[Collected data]

○ ○ ○ ○ ○

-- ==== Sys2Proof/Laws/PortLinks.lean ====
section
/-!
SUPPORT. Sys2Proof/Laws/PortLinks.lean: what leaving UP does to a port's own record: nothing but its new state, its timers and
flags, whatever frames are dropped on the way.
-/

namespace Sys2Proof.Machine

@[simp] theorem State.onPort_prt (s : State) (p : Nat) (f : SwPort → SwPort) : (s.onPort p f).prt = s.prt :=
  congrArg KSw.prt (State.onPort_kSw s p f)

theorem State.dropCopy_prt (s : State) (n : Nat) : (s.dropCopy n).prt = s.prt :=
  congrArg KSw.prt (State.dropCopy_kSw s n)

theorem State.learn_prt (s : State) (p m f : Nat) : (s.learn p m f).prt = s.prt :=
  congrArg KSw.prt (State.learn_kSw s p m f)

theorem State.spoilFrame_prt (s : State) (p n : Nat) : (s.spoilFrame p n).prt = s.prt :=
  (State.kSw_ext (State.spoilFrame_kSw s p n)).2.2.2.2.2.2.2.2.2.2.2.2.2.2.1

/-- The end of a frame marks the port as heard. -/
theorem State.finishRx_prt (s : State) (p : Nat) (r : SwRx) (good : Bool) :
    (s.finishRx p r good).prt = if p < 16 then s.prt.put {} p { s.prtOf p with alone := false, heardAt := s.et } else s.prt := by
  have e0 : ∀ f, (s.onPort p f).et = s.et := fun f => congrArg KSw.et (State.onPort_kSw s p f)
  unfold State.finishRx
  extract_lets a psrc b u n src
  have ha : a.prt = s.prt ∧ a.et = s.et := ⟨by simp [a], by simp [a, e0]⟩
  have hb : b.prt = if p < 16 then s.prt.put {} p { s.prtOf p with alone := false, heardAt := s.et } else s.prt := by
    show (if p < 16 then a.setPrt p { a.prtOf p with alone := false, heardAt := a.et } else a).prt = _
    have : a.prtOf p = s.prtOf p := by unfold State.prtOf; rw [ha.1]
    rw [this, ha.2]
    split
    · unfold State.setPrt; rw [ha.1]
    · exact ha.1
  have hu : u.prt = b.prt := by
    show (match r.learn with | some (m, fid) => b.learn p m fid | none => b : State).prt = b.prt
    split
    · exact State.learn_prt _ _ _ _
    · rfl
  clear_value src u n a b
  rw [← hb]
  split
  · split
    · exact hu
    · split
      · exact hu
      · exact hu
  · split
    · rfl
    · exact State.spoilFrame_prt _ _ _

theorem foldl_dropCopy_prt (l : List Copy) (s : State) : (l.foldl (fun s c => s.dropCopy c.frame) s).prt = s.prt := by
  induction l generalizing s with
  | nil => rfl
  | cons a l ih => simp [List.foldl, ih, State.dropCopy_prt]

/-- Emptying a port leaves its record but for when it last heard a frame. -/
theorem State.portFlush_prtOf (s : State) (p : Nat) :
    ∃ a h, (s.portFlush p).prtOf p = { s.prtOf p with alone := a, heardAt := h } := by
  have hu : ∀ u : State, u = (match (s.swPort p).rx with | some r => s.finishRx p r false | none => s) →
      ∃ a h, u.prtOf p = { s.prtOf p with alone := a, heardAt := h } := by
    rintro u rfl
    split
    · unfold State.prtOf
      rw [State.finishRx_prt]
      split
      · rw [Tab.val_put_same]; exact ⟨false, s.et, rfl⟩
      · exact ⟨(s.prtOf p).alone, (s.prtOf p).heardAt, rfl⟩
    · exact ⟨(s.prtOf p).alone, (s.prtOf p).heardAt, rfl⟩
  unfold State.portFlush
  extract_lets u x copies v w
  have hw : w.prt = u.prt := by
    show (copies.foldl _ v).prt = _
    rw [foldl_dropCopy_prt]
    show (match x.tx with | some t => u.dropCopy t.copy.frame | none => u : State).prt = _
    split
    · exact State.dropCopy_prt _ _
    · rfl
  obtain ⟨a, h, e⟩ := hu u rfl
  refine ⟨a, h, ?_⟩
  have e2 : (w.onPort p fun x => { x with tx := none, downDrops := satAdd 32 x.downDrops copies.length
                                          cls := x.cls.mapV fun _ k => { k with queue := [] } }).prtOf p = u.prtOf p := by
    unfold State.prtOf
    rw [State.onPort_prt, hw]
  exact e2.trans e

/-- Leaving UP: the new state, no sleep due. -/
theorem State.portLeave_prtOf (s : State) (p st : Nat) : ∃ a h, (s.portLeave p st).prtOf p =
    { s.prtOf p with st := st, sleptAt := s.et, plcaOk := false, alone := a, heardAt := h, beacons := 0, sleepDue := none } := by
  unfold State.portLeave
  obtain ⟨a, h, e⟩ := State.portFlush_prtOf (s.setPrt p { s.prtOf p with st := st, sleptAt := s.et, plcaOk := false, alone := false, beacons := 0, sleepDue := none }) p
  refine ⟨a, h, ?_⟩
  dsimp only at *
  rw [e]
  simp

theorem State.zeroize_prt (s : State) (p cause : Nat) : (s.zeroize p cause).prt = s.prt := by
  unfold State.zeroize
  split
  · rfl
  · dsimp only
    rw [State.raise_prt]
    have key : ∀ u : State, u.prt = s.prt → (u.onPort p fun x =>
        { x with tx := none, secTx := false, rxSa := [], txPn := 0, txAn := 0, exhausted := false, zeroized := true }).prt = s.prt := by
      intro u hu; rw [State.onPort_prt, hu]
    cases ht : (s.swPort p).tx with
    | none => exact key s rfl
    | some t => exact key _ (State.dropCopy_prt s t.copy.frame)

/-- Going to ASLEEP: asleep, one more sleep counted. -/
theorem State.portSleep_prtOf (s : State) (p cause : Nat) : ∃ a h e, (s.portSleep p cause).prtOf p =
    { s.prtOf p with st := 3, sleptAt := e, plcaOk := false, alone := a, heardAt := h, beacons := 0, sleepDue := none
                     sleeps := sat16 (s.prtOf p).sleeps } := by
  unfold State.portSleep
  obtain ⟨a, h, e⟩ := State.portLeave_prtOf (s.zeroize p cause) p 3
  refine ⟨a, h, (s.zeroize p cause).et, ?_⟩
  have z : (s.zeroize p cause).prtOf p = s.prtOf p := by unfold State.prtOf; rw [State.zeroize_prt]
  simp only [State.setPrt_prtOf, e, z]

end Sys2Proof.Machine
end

○ ○ ○ ○ ○

■ **TASK REQUIREMENTS**
The expected result is every record above, duplicated exactly.

■ **COMPLETED TASK**
-- ==== Sys2Proof/Laws/PortLinks.lean ====
section
/-!
SUPPORT. Sys2Proof/Laws/PortLinks.lean: what leaving UP does to a port's own record: nothing but its new state, its timers and
flags, whatever frames are dropped on the way.
-/

namespace Sys2Proof.Machine

@[simp] theorem State.onPort_prt (s : State) (p : Nat) (f : SwPort → SwPort) : (s.onPort p f).prt = s.prt :=
  congrArg KSw.prt (State.onPort_kSw s p f)

theorem State.dropCopy_prt (s : State) (n : Nat) : (s.dropCopy n).prt = s.prt :=
  congrArg KSw.prt (State.dropCopy_kSw s n)

theorem State.learn_prt (s : State) (p m f : Nat) : (s.learn p m f).prt = s.prt :=
  congrArg KSw.prt (State.learn_kSw s p m f)

theorem State.spoilFrame_prt (s : State) (p n : Nat) : (s.spoilFrame p n).prt = s.prt :=
  (State.kSw_ext (State.spoilFrame_kSw s p n)).2.2.2.2.2.2.2.2.2.2.2.2.2.2.1

/-- The end of a frame marks the port as heard. -/
theorem State.finishRx_prt (s : State) (p : Nat) (r : SwRx) (good : Bool) :
    (s.finishRx p r good).prt = if p < 16 then s.prt.put {} p { s.prtOf p with alone := false, heardAt := s.et } else s.prt := by
  have e0 : ∀ f, (s.onPort p f).et = s.et := fun f => congrArg KSw.et (State.onPort_kSw s p f)
  unfold State.finishRx
  extract_lets a psrc b u n src
  have ha : a.prt = s.prt ∧ a.et = s.et := ⟨by simp [a], by simp [a, e0]⟩
  have hb : b.prt = if p < 16 then s.prt.put {} p { s.prtOf p with alone := false, heardAt := s.et } else s.prt := by
    show (if p < 16 then a.setPrt p { a.prtOf p with alone := false, heardAt := a.et } else a).prt = _
    have : a.prtOf p = s.prtOf p := by unfold State.prtOf; rw [ha.1]
    rw [this, ha.2]
    split
    · unfold State.setPrt; rw [ha.1]
    · exact ha.1
  have hu : u.prt = b.prt := by
    show (match r.learn with | some (m, fid) => b.learn p m fid | none => b : State).prt = b.prt
    split
    · exact State.learn_prt _ _ _ _
    · rfl
  clear_value src u n a b
  rw [← hb]
  split
  · split
    · exact hu
    · split
      · exact hu
      · exact hu
  · split
    · rfl
    · exact State.spoilFrame_prt _ _ _

theorem foldl_dropCopy_prt (l : List Copy) (s : State) : (l.foldl (fun s c => s.dropCopy c.frame) s).prt = s.prt := by
  induction l generalizing s with
  | nil => rfl
  | cons a l ih => simp [List.foldl, ih, State.dropCopy_prt]

/-- Emptying a port leaves its record but for when it last heard a frame. -/
theorem State.portFlush_prtOf (s : State) (p : Nat) :
    ∃ a h, (s.portFlush p).prtOf p = { s.prtOf p with alone := a, heardAt := h } := by
  have hu : ∀ u : State, u = (match (s.swPort p).rx with | some r => s.finishRx p r false | none => s) →
      ∃ a h, u.prtOf p = { s.prtOf p with alone := a, heardAt := h } := by
    rintro u rfl
    split
    · unfold State.prtOf
      rw [State.finishRx_prt]
      split
      · rw [Tab.val_put_same]; exact ⟨false, s.et, rfl⟩
      · exact ⟨(s.prtOf p).alone, (s.prtOf p).heardAt, rfl⟩
    · exact ⟨(s.prtOf p).alone, (s.prtOf p).heardAt, rfl⟩
  unfold State.portFlush
  extract_lets u x copies v w
  have hw : w.prt = u.prt := by
    show (copies.foldl _ v).prt = _
    rw [foldl_dropCopy_prt]
    show (match x.tx with | some t => u.dropCopy t.copy.frame | none => u : State).prt = _
    split
    · exact State.dropCopy_prt _ _
    · rfl
  obtain ⟨a, h, e⟩ := hu u rfl
  refine ⟨a, h, ?_⟩
  have e2 : (w.onPort p fun x => { x with tx := none, downDrops := satAdd 32 x.downDrops copies.length
                                          cls := x.cls.mapV fun _ k => { k with queue := [] } }).prtOf p = u.prtOf p := by
    unfold State.prtOf
    rw [State.onPort_prt, hw]
  exact e2.trans e

/-- Leaving UP: the new state, no sleep due. -/
theorem State.portLeave_prtOf (s : State) (p st : Nat) : ∃ a h, (s.portLeave p st).prtOf p =
    { s.prtOf p with st := st, sleptAt := s.et, plcaOk := false, alone := a, heardAt := h, beacons := 0, sleepDue := none } := by
  unfold State.portLeave
  obtain ⟨a, h, e⟩ := State.portFlush_prtOf (s.setPrt p { s.prtOf p with st := st, sleptAt := s.et, plcaOk := false, alone := false, beacons := 0, sleepDue := none }) p
  refine ⟨a, h, ?_⟩
  dsimp only at *
  rw [e]
  simp

theorem State.zeroize_prt (s : State) (p cause : Nat) : (s.zeroize p cause).prt = s.prt := by
  unfold State.zeroize
  split
  · rfl
  · dsimp only
    rw [State.raise_prt]
    have key : ∀ u : State, u.prt = s.prt → (u.onPort p fun x =>
        { x with tx := none, secTx := false, rxSa := [], txPn := 0, txAn := 0, exhausted := false, zeroized := true }).prt = s.prt := by
      intro u hu; rw [State.onPort_prt, hu]
    cases ht : (s.swPort p).tx with
    | none => exact key s rfl
    | some t => exact key _ (State.dropCopy_prt s t.copy.frame)

/-- Going to ASLEEP: asleep, one more sleep counted. -/
theorem State.portSleep_prtOf (s : State) (p cause : Nat) : ∃ a h e, (s.portSleep p cause).prtOf p =
    { s.prtOf p with st := 3, sleptAt := e, plcaOk := false, alone := a, heardAt := h, beacons := 0, sleepDue := none
                     sleeps := sat16 (s.prtOf p).sleeps } := by
  unfold State.portSleep
  obtain ⟨a, h, e⟩ := State.portLeave_prtOf (s.zeroize p cause) p 3
  refine ⟨a, h, (s.zeroize p cause).et, ?_⟩
  have z : (s.zeroize p cause).prtOf p = s.prtOf p := by unfold State.prtOf; rw [State.zeroize_prt]
  simp only [State.setPrt_prtOf, e, z]

end Sys2Proof.Machine
end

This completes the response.